Monday 11 July 2011

FMW Symposium at Kscope

Last year at KScope there was a FMW symposium but it was quiet, those who led it are FMW practitioners and know there is a need for this but the traditional audience are still using the existing tools and the move to FMW has been slower than predicted by both Oracle and Analysts, but the pace is picking up speed now.

The FMW Sunday Symposium was planned again for this year and was being put together by fellow ACE Directors Lonneke Dikmans, Lucas Jellema and Chris Muir, but about 4 months ago they approached me and asked if I could take over. I was happy to do so, as the day was intended to set the scene and not be overly technical as I defiantly am not!

Last year I wrote a paper for Oracle Open World 42 Real Life Examples of FMW with Apps and the main thing it told me was that most FMW projects are quite modest, mainly doing what was done before but with the new technology. I believe that Fusion Apps now being available will cause a shift to step up the speed of the transition; they will be a big window on that technology.

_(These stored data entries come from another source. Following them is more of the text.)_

-- ==== Sys2Proof/Tests/Slice0.lean ====
section
/-! SUPPORT. The model's own tests: ill-formed assembler commands refused, words written out bit by bit from
30_encoding.md decoded, one step of each command on a small state with the result 95_test_vectors.md or the
rule gives, and a witness for the hypotheses of every obligation that has any. -/

namespace Sys2Proof.Tests

open Sys2Proof Sys2Proof.Machine

/-! ## Helpers -/

/-- The outcome is a next state with this property. -/
def nextHas (o : Host.Outcome State Fault Refusal) (p : State → Bool) : Bool :=
  match o with
  | .next t => p t
  | .fault _ => false
  | .refused _ => false

/-- The outcome is a next state with this response. -/
def responds (o : Host.Outcome State Fault Refusal) (r : Response) : Bool :=
  nextHas o fun t => t.resp = some r ∧ t.fault = none

/-- The outcome is a next state with this fault and no response. -/
def faults (o : Host.Outcome State Fault Refusal) (f : Fault) : Bool :=
  nextHas o fun t => t.fault = some f ∧ t.resp = none

/-- The reset state with channel c changed. -/
def on (c : Chan) (f : Channel → Channel) : State := State.reset.setChan c (f (State.reset.chan c))

/-- The channel with these answers to come from its bus. -/
def answering (a : List Bool) (x : Channel) : Channel := { x with ld := { x.ld with answers := a } }

/-- The channel in this transaction state. -/
def inState (st : TState) (x : Channel) : Channel := { x with te := { x.te with st := st } }

/-- The channel with its BitEngine in this mode and call. -/
def midByte (m : ByteMode) (i : Fin 9) (x : Channel) : Channel :=
  { x with be := { x.be with mode := m, idx := i } }

/-- The channel holding this valid value. -/
def holding (v : BitVec 24) (x : Channel) : Channel :=
  { x with te := { x.te with val := v, vvalid := true } }

/-- The reset state with the script at step n and both channels changed. -/
def stickAt (n : SeqStep) (f : Channel → Channel) : State :=
  { State.reset with
    chans := { ch0 := f (State.reset.chan .ch0), ch1 := f (State.reset.chan .ch1) }
    sq := { Sequencer.reset with step := n } }

/-- The script at step 3 with a poll outstanding and both channels changed. -/
def polling (f : Channel → Channel) : State :=
  { stickAt .s3 f with sq := { Sequencer.reset with step := .s3, poll := true } }

/-! ## WellFormed: one ill-formed command for each check -/

theorem test_wf_channel : (AsmCommand.bstart 2).wf = false := by decide
theorem test_wf_byte : (AsmCommand.bwrite 0 256).wf = false := by decide
theorem test_wf_ack : (AsmCommand.bread 0 2).wf = false := by decide
theorem test_wf_reg : (AsmCommand.treqrd 0 256 8).wf = false := by decide
theorem test_wf_value : (AsmCommand.treqwr 0 0 65536 16).wf = false := by decide
theorem test_wf_any_width : (AsmCommand.treqrd 0 0x30 12).wf = true := by decide
theorem test_assemble_ill_formed : assemble (.ttick 2) = none := by decide

/-! ## Encoding: OP CH W REG IMM, most significant bit first (30_encoding.md R91, R94) -/

theorem test_decode_bstart : decode 0b00001_0_00_00000000_0000000000000000 = some (.bstart .ch0) := by decide
theorem test_decode_bstop : decode 0b00010_1_00_00000000_0000000000000000 = some (.bstop .ch1) := by decide
theorem test_decode_bwrite : decode 0b00011_0_00_00000000_0000000010100101 = some (.bwrite .ch0 0xA5) := by decide
theorem test_decode_bread : decode 0b00100_1_00_00000000_0000000000000001 = some (.bread .ch1 true) := by decide
theorem test_decode_brecover : decode 0b00101_0_00_00000000_0000000000000000 = some (.brecover .ch0) := by decide
theorem test_decode_bready : decode 0b00110_1_00_00000000_0000000000000000 = some (.bready .ch1) := by decide
theorem test_decode_treqwr :
    decode 0b01000_1_01_10000001_1011111011101110 = some (.treqwr .ch1 1 0x81 0xBEEE) := by decide
theorem test_decode_treqrd :
    decode 0b01001_0_10_00010000_0000000000000000 = some (.treqrd .ch0 2 0x10) := by decide
theorem test_decode_ttick : decode 0b01010_1_00_00000000_0000000000000000 = some (.ttick .ch1) := by decide
theorem test_decode_tvalue : decode 0b01011_0_00_00000000_0000000000000000 = some (.tvalue .ch0) := by decide
theorem test_decode_tack : decode 0b01100_1_00_00000000_0000000000000000 = some (.tack .ch1) := by decide
theorem test_decode_terror : decode 0b01101_0_00_00000000_0000000000000000 = some (.terror .ch0) := by decide
theorem test_decode_trecover : decode 0b01110_1_00_00000000_0000000000000000 = some (.trecover .ch1) := by decide
theorem test_decode_ttimings : decode 0b01111_1_00_00000000_0000000000000000 = some (.ttimings .ch1) := by decide
theorem test_decode_trsttim : decode 0b10000_1_00_00000000_0000000000000000 = some (.trsttim .ch1) := by decide
theorem test_decode_ssetok : decode 0b10111_0_00_00000000_0000000000000000 = some .ssetok := by decide
theorem test_decode_stick : decode 0b11000_0_00_00000000_0000000000000000 = some .stick := by decide
theorem test_decode_srdpres : decode 0b11001_1_00_00000000_0000000000000000 = some (.srdpres .ch1) := by decide
theorem test_decode_srdsec : decode 0b11010_0_00_00000000_0000000000000000 = some (.srdsec .ch0) := by decide
theorem test_decode_siserr : decode 0b11011_0_00_00000000_0000000000000000 = some .siserr := by decide
theorem test_decode_stimings : decode 0b11100_0_00_00000000_0000000000000000 = some .stimings := by decide
theorem test_decode_sstats : decode 0b11101_0_00_00000000_0000000000000000 = some .sstats := by decide
theorem test_decode_sdur : decode 0b11110_0_00_00000000_0000000000000000 = some .sdur := by decide
theorem test_decode_ssetup : decode 0b11111_0_00_00000000_0000000000000000 = some .ssetup := by decide

/-- V-E7 to V-E10, V-E12 to V-E17. -/
theorem test_decode_illegal :
    ([0x00000000, 0x38000000, 0x88000000, 0xB0000000, 0xC4000000, 0xFC000000, 0x180001A5, 0x24000002,
      0x4D30FFFF, 0x50000001] : List Word).all (fun w => (decode w).isNone) = true := by decide

/-- V-E5, V-E6 and the assembler's corner cases of 95_test_vectors.md B1. -/
theorem test_decode_width_corner :
    decode 0x43FF1234 = some (.treqwr .ch0 3 0xFF 0x1234) ∧ decode 0x4B000000 = some (.treqrd .ch0 3 0x00) ∧
      assemble (.treqwr 1 0x00 0xFFFF 16) = some 0x4500FFFF ∧
      assemble (.treqrd 0 0x30 12) = some 0x4B300000 := by decide

theorem test_decode_table_word :
    decodeTableWord 32 0xD0000000 = some (.srdsec .ch0) ∧ decodeTableWord 40 0xD0000000 = none := by decide

/-! ## One step of each command -/

/-- V-B1. -/
theorem test_bstart : nextHas (exec (.bstart .ch0) State.reset) (fun t =>
    (t.chan .ch0).ld.trace = startEvents ∧ (t.chan .ch0).ld.sda = .drivenLow ∧
      (t.chan .ch0).ld.scl = .drivenLow ∧ (t.chan .ch1).ld.trace = []) = true := by decide

/-- V-B2. -/
theorem test_bstop : nextHas (exec (.bstop .ch0) State.reset) (fun t =>
    (t.chan .ch0).ld.trace = stopEvents ∧ (t.chan .ch0).ld.sda = .released ∧
      (t.chan .ch0).ld.scl = .released) = true := by decide

/-- V-X5: a host byte is unfinished. -/
theorem test_bstart_mid_byte :
    faults (exec (.bstart .ch0) (on .ch0 (midByte .writing 0))) .bitEngineBusy = true := by decide

/-- V-B3: the ACK sample 0 responds 1. -/
theorem test_bwrite_ack : responds (exec (.bwrite .ch0 0xA5)
    (on .ch0 fun x => answering [false] (midByte .writing 8 x))) (.bool true) = true := by decide

/-- V-X4. -/
theorem test_bwrite_conflict :
    faults (exec (.bwrite .ch0 0) (on .ch0 (midByte .reading 0))) .byteOpConflict = true := by decide

/-- V-B5: the fifth response of a read of 0x12 is 0x01. -/
theorem test_bread_bit : responds (exec (.bread .ch0 false)
    (on .ch0 fun x => answering [true] { x with be := { x.be with mode := .reading, sh := 0, idx := 3 } }))
    (.u8 0x01) = true := by decide

/-- V-B5: call 9 of a read with send-ACK 0 releases SDA. -/
theorem test_bread_nack : nextHas (exec (.bread .ch0 true)
    (on .ch0 fun x => { x with be := { x.be with mode := .reading, sh := 0x12, idx := 8, acks := false } }))
    (fun t => t.resp = some (.u8 0x12) ∧ (t.chan .ch0).ld.trace = sendBitEvents true) = true := by decide

/-- A6. -/
theorem test_brecover_free : nextHas (exec (.brecover .ch0) (on .ch0 (answering [true, true]))) (fun t =>
    t.resp = some (.bool true) ∧ (t.chan .ch0).ld.trace =
      [.release .scl, .release .sda, .settle, .sample .scl true, .sample .sda true]) = true := by decide

/-- V-B7: 53 events, 24 of them Settle. -/
theorem test_brecover_pulses : nextHas (exec (.brecover .ch0)
    (on .ch0 (answering [true, false, true, true]))) (fun t =>
    t.resp = some (.bool true) ∧ (t.chan .ch0).ld.trace.length = 53 ∧
      ((t.chan .ch0).ld.trace.filter (· = .settle)).length = 24) = true := by decide +kernel

/-- V-X6b: no byte is under way. -/
theorem test_bready : responds (exec (.bready .ch0) (on .ch0 (inState (.start (.write .write8)))))
    (.bool true) = true := by decide

/-- A1: an accepted request. -/
theorem test_treqwr : nextHas (exec (.treqwr .ch0 1 0x41 0xBEEF) State.reset) (fun t =>
    t.resp = some (.bool true) ∧ (t.chan .ch0).te.st = .start (.write .write16) ∧
      (t.chan .ch0).te.reg = 0x41 ∧ (t.chan .ch0).te.wval = 0xBEEF) = true := by decide

/-- V-X5b: InvalidWidth is checked before BitEngineBusy. -/
theorem test_treqwr_width : responds (exec (.treqwr .ch0 2 0 0) (on .ch0 (midByte .writing 0)))
    (.bool false) = true := by decide

/-- A1. -/
theorem test_treqrd : nextHas (exec (.treqrd .ch0 2 0x30) State.reset) (fun t =>
    t.resp = some (.bool true) ∧ (t.chan .ch0).te.st = .start (.read .read24) ∧
      (t.chan .ch0).te.reg = 0x30) = true := by decide

/-- A1: busy. -/
theorem test_treqrd_busy : responds (exec (.treqrd .ch0 0 0x44) (on .ch0 (inState (.addr (.read .read8)))))
    (.bool false) = true := by decide

/-- A3: the address not acknowledged leads to Stop. -/
theorem test_ttick_nack : nextHas (exec (.ttick .ch0)
    (on .ch0 fun x => answering [true] (midByte .writing 8 (inState (.addr (.write .write8)) x)))) (fun t =>
    t.resp = some (.bool true) ∧ (t.chan .ch0).te.st = .stop (.write .write8) ∧
      (t.chan .ch0).te.err = true ∧ (t.chan .ch0).te.ack = false) = true := by decide

/-- A4: the last byte of a Read16 ends it: val = 0x001234. -/
theorem test_ttick_last_read : nextHas (exec (.ttick .ch0)
    (on .ch0 fun x => { x with
      be := { x.be with mode := .reading, sh := 0x34, idx := 8, acks := false }
      te := { x.te with st := .rdata .r16d1, acc := 0x12 } })) (fun t =>
    (t.chan .ch0).te.val = 0x001234 ∧ (t.chan .ch0).te.vvalid = true ∧
      (t.chan .ch0).te.st = .stop (.read .read16)) = true := by decide

/-- P1: the value of a finished read. -/
theorem test_tvalue : responds (exec (.tvalue .ch0) (on .ch0 (holding 0x00BEEF))) (.u24 0x00BEEF) = true := by
  decide

/-- B6. -/
theorem test_tack : responds (exec (.tack .ch1) State.reset) (.bool false) = true := by decide

/-- A3. -/
theorem test_terror : responds (exec (.terror .ch0)
    (on .ch0 fun x => { x with te := { x.te with err := true } })) (.bool true) = true := by decide

/-- A7. -/
theorem test_trecover : nextHas (exec (.trecover .ch1) (on .ch1 (answering [false]))) (fun t =>
    t.resp = some (.bool false) ∧ (t.chan .ch1).ld.trace =
      [.release .scl, .release .sda, .settle, .sample .scl false]) = true := by decide

/-- V-X6. -/
theorem test_trecover_owned :
    faults (exec (.trecover .ch0) (on .ch0 (inState (.start (.write .write8))))) .channelOwned = true := by
  decide

/-- A2: the id and name of Write8.Stop. -/
theorem test_ttimings : nextHas (exec (.ttimings .ch0)
    (on .ch0 fun x => { x with te := { x.te with tid := .stop (.write .write8), tvalid := true } })) (fun t =>
    match t.resp with
    | some (.timing ok id _ name) => ok ∧ id = 0x18 ∧ name = "Write8.Stop"
    | _ => false) = true := by decide

/-- A10: ok = 0. -/
theorem test_ttimings_none : nextHas (exec (.ttimings .ch0) State.reset) (fun t =>
    match t.resp with
    | some (.timing ok _ _ _) => !ok
    | _ => false) = true := by decide

/-- P4: the id is kept. -/
theorem test_trsttim : nextHas (exec (.trsttim .ch0)
    (on .ch0 fun x => { x with te := { x.te with tid := .stop (.write .write8), tvalid := true } })) (fun t =>
    (t.chan .ch0).te.tvalid = false ∧ (t.chan .ch0).te.tid = .stop (.write .write8)) = true := by decide

/-- B6. -/
theorem test_ssetok : responds (exec .ssetok State.reset) (.bool false) = true := by decide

So the day started with Patanjali Venkatacharya from the Oracle UX team, showing the technology behind the applications, a great way of visualising what is happening. Duncan Mills from product development then quickly went through the stack, I was very unfair expecting him to be able to do that in just 40 minutes, but Duncan loves a challenge.

Then my fellow ACES who use this in their daily lives, paired up to present what the technology does and a case study of how they have used it.

Chris Muir and I
Chris Muir and John King talked about ADF, Sten Vesterli and Hajo Norman talked WebCenter, Lonneke Dikmans and Chris Judson talked about SOA then swapped roles to talk about BPM. The day finished with Madhuri Kolhatkar from the UX team sharing some of the design patterns used by the Fusion Apps development team.

I thought it was a great day, with a good number of delegates who stayed all day. I can't take any credit for the content or the rest of the FMW delivery through the conference but I am so pleased it got a great start. Then at the end of the conference FMW went out with Thursday Thunder, we are group of experts built an application live using FMW in just 3 hours that was just so excellent I have stolen it for UKOUG in December.

This is another example of the success of the OTN ACE program; we would never have all worked together without this. In EMEA some of us are in the SOA Partner Community but it doesn’t reach the breadth and include Oracle Apps in the way this does. Thanks to all the speakers and delegates who supported the FMW Track at Kscope, we will be shutting the crowds out next year.